够她洗澡洗头发,换掉这身沾了油烟味的衣服了。
想着,她就行动了起来,噌噌地跑上楼。
谢佑安不知道她要去做什么,也没问。
亲密的关系不是无话不说,也不是抵死缠绵,而是你有探究的理由,你会控制好探究的尺度,她有主动的觉悟,她可以不必事事汇报。

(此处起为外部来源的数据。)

-- ==== Sys2Proof/Tests/Slice0.lean ====
section
/-! SUPPORT. Tests: words written out from the encodings of the manual, instructions that are not well-formed, results of the
manual's examples, and a state and operands that meet the hypotheses of every statement that has some. -/
namespace Sys2Proof.Tests
open Sys2Proof Sys2Proof.Machine

-- One theorem after another: each that waits for the kernel would hold a thread of its own.
set_option Elab.async false

/-! ### Small states -/

/-- One loaded thread at PC 0x8000 that issues. -/
def base : State := { State.reset.loadWord [] with agenda := [], cur := some ⟨0, 0, 1, 0x8000⟩ }

/-- The loaded thread changed. -/
def withThread (f : Thread → Thread) (s : State) : State :=
  { s with waves := [{ loadedWave with slots := .live (f loadedThread) :: List.replicate 31 .empty }] }

/-- Registers of the loaded thread set. -/
def withRegs (l : List (Nat × W32)) (s : State) : State :=
  withThread (fun t => { t with regs := l.foldl (fun r x => r.set x.1 x.2) t.regs }) s

/-- Words placed in memory. -/
def withWords (pa : Nat) (ws : List W32) (s : State) : State := { s with mem := s.mem.writeRun pa (wordsBytes ws) }

/-- What the issue in progress sees. -/
def viewOf (s : State) : View := (s.view?).getD ⟨s, ⟨0, 0, 0, 0⟩, loadedWave⟩

theorem view_some {s : State} (h : s.view?.isSome = true) : s.view? = some (viewOf s) := by
  unfold viewOf
  cases hv : s.view? with
  | none => simp [hv] at h
  | some v => rfl

/-- Operands without options, with destination v8. -/
def ops (m : BitVec 7) (a b c : Src) : Operands := ⟨m, ⟨false, 8⟩, a, b, c, ⟨0, 0, false⟩, false, 0, false⟩

/-- A register of the own lane. -/
def reg (n : Byte) : Src := .reg n .own false false

theorem lane_zero {m : Mask} (h : m = 1) {i : Nat} (hi : m.getLsbD i = true) : i = 0 := by
  subst h
  by_cases h0 : i = 0
  · exact h0
  · simp [h0] at hi

/-- What a computation that succeeds gives. -/
def got {ε α : Type} (d : α) : Except ε α → α
  | .ok x => x
  | .error _ => d

/-- Whether it succeeds. -/
def isOk {ε α : Type} : Except ε α → Bool
  | .ok _ => true
  | .error _ => false

theorem ok_got {ε α : Type} {d : α} {e : Except ε α} (h : isOk e = true) : e = .ok (got d e) := by
  cases e with
  | ok x => rfl
  | error x => simp [isOk] at h

theorem some_got {α : Type} {d : α} {e : Option α} (h : e.isSome = true) : e = some (e.getD d) := by
  cases e with
  | some x => rfl
  | none => simp at h

/-- Whether a check of scratchpad accesses passes without a stash window. -/
def noWin {ε α β γ : Type} : Except ε (α × β × List γ) → Bool
  | .ok (_, _, []) => true
  | _ => false

theorem ok_noWin {ε α β γ : Type} {e : Except ε (α × β × List γ)} (h : noWin e = true) : ∃ l p, e = .ok (l, p, []) := by
  match e, h with
  | .ok (l, p, []), _ => exact ⟨l, p, rfl⟩

/-! ### Hypotheses that are met: instructions of the lanes -/

/-- v1 = 5, v2:v3 = 0x4000, v4:v5 = 0x9000, v6:v7 = 0x20000, v31 = 0x8100: operands of every kind of access. -/
def plainS : State := withRegs [(1, 5), (2, 0x4000), (4, 0x9000), (6, 0x20000), (31, 0x8100)] base

def plainV : View := viewOf plainS

def plainO : Operands := ops 0 (reg 2) (reg 1) .unused

/-- A guard that fails in every lane. -/
def offO : Operands := { plainO with guard := ⟨0, 0, true⟩ }

theorem plain_view : plainS.view? = some plainV := view_some (by decide +kernel)

theorem plain_lane {o : Operands} (h : plainV.passing o = 1) {i : Nat} (hi : (plainV.passing o).getLsbD i = true) : i = 0 := lane_zero h hi

theorem wit_ClassFWrites : ∃ (s : State) (v : View) (o : Operands), s.view? = some v ∧ v.passing o ≠ 0 ∧ v.fmaMismatch (v.passing o) = none :=
  ⟨plainS, plainV, plainO, plain_view, by decide +kernel, by decide +kernel⟩

theorem wit_ClassVLeavesResult : ∃ (s : State) (v : View) (o : Operands), s.view? = some v ∧ v.resultsFull = false ∧
    v.fmaMismatch (v.passing o) = none ∧ v.passing o ≠ 0 :=
  ⟨plainS, plainV, plainO, plain_view, by decide +kernel, by decide +kernel, by decide +kernel⟩

theorem wit_LogicAndMoves : ∃ (s : State) (v : View) (o : Operands), s.view? = some v ∧ v.passing o ≠ 0 :=
  ⟨plainS, plainV, plainO, plain_view, by decide +kernel⟩

theorem wit_DivisionAndShifts : ∃ (s : State) (v : View) (o : Operands), s.view? = some v ∧ v.resultsFull = false ∧ v.intB o 0 ≠ 0 :=
  ⟨plainS, plainV, plainO, plain_view, by decide +kernel, by decide +kernel⟩

theorem wit_DivisionByZero : ∃ (s : State) (v : View) (o : Operands), s.view? = some v ∧ v.resultsFull = false ∧ v.intB o 0 = 0 :=
  ⟨plainS, plainV, ops 0 (reg 1) (reg 9) .unused, plain_view, by decide +kernel, by decide +kernel⟩

theorem wit_CrossLaneReductions : (∃ (s : State) (v : View), s.view? = some v ∧ v.resultsFull = false) ∧
    ∃ f : W32 → W32 → W32, (∀ a b, f a b = f b a) ∧ ∀ a b c, f (f a b) c = f a (f b c) :=
  ⟨⟨plainS, plainV, plain_view, by decide +kernel⟩, (· + ·), BitVec.add_comm, BitVec.add_assoc⟩

/-- The thread shades a pixel. -/
def pixelS : State := withThread (fun t => { t with pixel := some ⟨0, 0x9000, 2, 3, 0, 7, List.replicate 96 0, true⟩ }) base

theorem wit_SpecialRegisters : (∃ (s : State) (v : View) (o : Operands), s.view? = some v ∧ v.resultsFull = false ∧
      v.unprivileged o = false ∧ specNum o.a = 0x18 ∧ v.outstanding = false ∧
      ∀ i, (v.passing o).getLsbD i = true → ∀ c ∈ s.cmds, c.uid ≠ (v.thread i).uid) ∧
    (∃ (s : State) (v : View) (o : Operands), s.view? = some v ∧ v.unprivileged o = false ∧ specNum o.a = 0x0C) ∧
    ∃ (s : State) (v : View) (o : Operands), s.view? = some v ∧ v.resultsFull = false ∧
      ∀ i, (v.passing o).getLsbD i = true → (v.thread i).pixel.isSome = true :=
  ⟨⟨plainS, plainV, ops 1 (.spec 0x18) (reg 1) .unused, plain_view, by decide +kernel, by decide +kernel, by decide +kernel,
      by decide +kernel, fun _ _ c hc => by cases hc⟩,
    ⟨plainS, plainV, ops 0 (.spec 0x0C) (reg 1) .unused, plain_view, by decide +kernel, by decide +kernel⟩,
    ⟨pixelS, viewOf pixelS, plainO, view_some (by decide +kernel), by decide +kernel, fun i hi => by
      rw [lane_zero (by decide +kernel) hi]; decide +kernel⟩⟩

杨杣站到花洒下,被还没放完的冷水冻了一下,闪得太快脚下打滑了下。
小插曲,影响不到她即将看到烟花的心情。
小时候,只有杨状元能放烟花,她和杨凤仙只有看的份。
但她没看。
王丽珍买的烟花太便宜了,吱~嘭~两声只炸亮了点火星子。
没看头,只有玩的人在乐。
在快乐的日子里看着别人开心,对内心孤独的人来说是一种自虐。
她没有自虐的倾向。
所以,每当有烟花的节日,她都会追着漂亮的烟花看,追逐一份只有自已能理解的快乐。
楼下,谢佑安没找到红酒,找到半瓶茅台30,但没找到喝它的杯子。
这种就不适合那个喝法吧!
但想想又感觉那是杨杣做得出来的事。
怕错过时间,杨杣把头发吹个半干就下来了。
见到茶几上的酒瓶,又看到谢佑安在柜子里翻找东西,猜测他应该是在找杯子。
酒是她和林彧陪领导吃饭剩下的,没人要,她捡了回来。
没拿配套的杯子。
她提醒他道:“不用找了,没有配套的杯子。”
“直接喝也可以的。”
她拧开盖子就喝了一小口。
果真是她做得出来的事。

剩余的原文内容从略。